* **The task**
For the material below, output exactly the span from the line with "def cvuAt (u" to the line with "((cvuUnits c.fn s).filter", including both, and nothing besides.

* **Data shown**
== Segment start ==

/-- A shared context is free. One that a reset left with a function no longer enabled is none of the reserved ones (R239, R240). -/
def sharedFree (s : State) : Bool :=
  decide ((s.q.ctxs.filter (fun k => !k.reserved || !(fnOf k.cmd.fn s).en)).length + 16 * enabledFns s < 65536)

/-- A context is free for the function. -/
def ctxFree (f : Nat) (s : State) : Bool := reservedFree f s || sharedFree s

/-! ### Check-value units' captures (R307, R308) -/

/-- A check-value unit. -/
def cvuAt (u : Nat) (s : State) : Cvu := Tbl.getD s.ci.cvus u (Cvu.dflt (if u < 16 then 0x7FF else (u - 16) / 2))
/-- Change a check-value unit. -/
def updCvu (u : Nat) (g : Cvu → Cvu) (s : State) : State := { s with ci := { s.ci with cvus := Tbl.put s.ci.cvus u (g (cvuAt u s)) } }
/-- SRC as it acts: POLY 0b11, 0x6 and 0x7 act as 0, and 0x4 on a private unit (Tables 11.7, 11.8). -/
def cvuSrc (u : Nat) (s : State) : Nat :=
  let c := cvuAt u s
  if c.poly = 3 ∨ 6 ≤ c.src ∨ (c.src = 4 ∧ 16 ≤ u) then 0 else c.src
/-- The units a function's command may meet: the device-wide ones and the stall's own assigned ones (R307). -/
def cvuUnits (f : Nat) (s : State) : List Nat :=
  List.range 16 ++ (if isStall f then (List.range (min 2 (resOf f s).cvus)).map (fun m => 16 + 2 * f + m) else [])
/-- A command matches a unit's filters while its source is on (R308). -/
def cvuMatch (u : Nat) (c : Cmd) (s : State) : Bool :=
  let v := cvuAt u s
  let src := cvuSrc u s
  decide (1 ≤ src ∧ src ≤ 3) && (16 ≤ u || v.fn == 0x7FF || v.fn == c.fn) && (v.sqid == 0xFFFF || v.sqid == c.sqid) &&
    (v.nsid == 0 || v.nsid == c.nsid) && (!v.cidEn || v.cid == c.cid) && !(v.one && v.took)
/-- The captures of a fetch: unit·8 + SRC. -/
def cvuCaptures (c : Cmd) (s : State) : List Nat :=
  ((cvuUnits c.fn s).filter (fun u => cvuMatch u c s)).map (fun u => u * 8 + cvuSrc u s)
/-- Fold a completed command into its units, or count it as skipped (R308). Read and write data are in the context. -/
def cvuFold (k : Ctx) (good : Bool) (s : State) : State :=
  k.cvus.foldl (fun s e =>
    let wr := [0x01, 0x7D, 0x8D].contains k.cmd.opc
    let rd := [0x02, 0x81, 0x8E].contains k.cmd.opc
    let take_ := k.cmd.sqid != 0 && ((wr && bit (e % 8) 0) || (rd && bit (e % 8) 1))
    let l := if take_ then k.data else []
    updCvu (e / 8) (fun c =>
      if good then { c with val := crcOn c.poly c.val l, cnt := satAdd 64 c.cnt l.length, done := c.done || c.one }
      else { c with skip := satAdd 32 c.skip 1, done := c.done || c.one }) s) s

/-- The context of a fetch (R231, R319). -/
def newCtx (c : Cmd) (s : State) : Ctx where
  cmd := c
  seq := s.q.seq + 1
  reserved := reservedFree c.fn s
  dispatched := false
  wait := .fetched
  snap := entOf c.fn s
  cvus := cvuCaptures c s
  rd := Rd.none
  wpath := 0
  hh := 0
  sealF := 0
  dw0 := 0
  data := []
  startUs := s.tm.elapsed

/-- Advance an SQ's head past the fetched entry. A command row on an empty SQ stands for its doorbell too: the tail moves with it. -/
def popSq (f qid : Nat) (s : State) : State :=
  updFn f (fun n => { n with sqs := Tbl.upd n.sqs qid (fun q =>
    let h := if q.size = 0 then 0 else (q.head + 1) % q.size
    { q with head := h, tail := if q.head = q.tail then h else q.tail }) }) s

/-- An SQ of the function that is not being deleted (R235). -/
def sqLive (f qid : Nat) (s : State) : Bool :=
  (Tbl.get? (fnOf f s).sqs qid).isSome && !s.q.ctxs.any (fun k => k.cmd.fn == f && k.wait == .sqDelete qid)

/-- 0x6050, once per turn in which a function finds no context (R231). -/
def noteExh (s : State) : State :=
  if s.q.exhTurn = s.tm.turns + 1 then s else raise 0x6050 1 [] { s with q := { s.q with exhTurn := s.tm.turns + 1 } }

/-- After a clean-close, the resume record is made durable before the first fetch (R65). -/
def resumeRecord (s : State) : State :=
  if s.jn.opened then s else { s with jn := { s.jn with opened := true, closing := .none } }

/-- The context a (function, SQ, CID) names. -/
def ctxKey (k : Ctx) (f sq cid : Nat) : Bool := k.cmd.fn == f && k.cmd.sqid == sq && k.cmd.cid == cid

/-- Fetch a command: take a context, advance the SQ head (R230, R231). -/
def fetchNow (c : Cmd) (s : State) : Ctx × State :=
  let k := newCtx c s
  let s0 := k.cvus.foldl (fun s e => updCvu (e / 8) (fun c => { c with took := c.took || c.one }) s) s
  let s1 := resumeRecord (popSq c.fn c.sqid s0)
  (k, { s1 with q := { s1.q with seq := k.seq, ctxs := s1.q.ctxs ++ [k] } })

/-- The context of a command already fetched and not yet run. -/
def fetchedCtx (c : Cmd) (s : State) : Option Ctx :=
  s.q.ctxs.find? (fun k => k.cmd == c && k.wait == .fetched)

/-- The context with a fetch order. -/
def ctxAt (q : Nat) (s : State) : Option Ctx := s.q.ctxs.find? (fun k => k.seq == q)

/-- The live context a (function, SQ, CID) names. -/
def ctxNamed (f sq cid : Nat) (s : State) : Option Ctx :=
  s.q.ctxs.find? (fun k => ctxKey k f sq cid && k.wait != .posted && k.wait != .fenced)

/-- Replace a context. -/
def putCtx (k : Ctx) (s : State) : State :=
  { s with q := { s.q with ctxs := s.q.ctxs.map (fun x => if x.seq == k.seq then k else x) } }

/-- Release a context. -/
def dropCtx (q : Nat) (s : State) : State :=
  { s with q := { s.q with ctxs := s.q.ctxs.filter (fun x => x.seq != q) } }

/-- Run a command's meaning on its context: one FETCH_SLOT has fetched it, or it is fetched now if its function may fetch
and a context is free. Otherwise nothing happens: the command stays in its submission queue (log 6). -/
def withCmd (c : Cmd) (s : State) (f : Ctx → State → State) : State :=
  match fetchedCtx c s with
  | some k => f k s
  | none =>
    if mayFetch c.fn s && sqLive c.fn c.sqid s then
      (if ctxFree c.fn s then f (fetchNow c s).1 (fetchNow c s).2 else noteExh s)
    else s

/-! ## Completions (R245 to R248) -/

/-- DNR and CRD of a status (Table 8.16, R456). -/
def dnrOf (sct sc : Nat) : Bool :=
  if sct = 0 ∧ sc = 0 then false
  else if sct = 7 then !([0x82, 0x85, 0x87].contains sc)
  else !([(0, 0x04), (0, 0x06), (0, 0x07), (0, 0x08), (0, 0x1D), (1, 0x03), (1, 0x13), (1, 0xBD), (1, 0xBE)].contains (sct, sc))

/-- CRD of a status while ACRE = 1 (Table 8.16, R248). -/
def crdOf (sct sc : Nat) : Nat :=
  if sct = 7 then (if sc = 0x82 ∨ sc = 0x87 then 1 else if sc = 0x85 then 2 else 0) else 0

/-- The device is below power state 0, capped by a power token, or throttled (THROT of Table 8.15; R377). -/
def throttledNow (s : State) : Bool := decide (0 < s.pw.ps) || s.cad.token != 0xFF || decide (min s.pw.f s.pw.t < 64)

== Segment end ==

* **Output**
def cvuAt (u : Nat) (s : State) : Cvu := Tbl.getD s.ci.cvus u (Cvu.dflt (if u < 16 then 0x7FF else (u - 16) / 2))
/-- Change a check-value unit. -/
def updCvu (u : Nat) (g : Cvu → Cvu) (s : State) : State := { s with ci := { s.ci with cvus := Tbl.put s.ci.cvus u (g (cvuAt u s)) } }
/-- SRC as it acts: POLY 0b11, 0x6 and 0x7 act as 0, and 0x4 on a private unit (Tables 11.7, 11.8). -/
def cvuSrc (u : Nat) (s : State) : Nat :=
  let c := cvuAt u s
  if c.poly = 3 ∨ 6 ≤ c.src ∨ (c.src = 4 ∧ 16 ≤ u) then 0 else c.src
/-- The units a function's command may meet: the device-wide ones and the stall's own assigned ones (R307). -/
def cvuUnits (f : Nat) (s : State) : List Nat :=
  List.range 16 ++ (if isStall f then (List.range (min 2 (resOf f s).cvus)).map (fun m => 16 + 2 * f + m) else [])
/-- A command matches a unit's filters while its source is on (R308). -/
def cvuMatch (u : Nat) (c : Cmd) (s : State) : Bool :=
  let v := cvuAt u s
  let src := cvuSrc u s
  decide (1 ≤ src ∧ src ≤ 3) && (16 ≤ u || v.fn == 0x7FF || v.fn == c.fn) && (v.sqid == 0xFFFF || v.sqid == c.sqid) &&
    (v.nsid == 0 || v.nsid == c.nsid) && (!v.cidEn || v.cid == c.cid) && !(v.one && v.took)
/-- The captures of a fetch: unit·8 + SRC. -/
def cvuCaptures (c : Cmd) (s : State) : List Nat :=
  ((cvuUnits c.fn s).filter (fun u => cvuMatch u c s)).map (fun u => u * 8 + cvuSrc u s)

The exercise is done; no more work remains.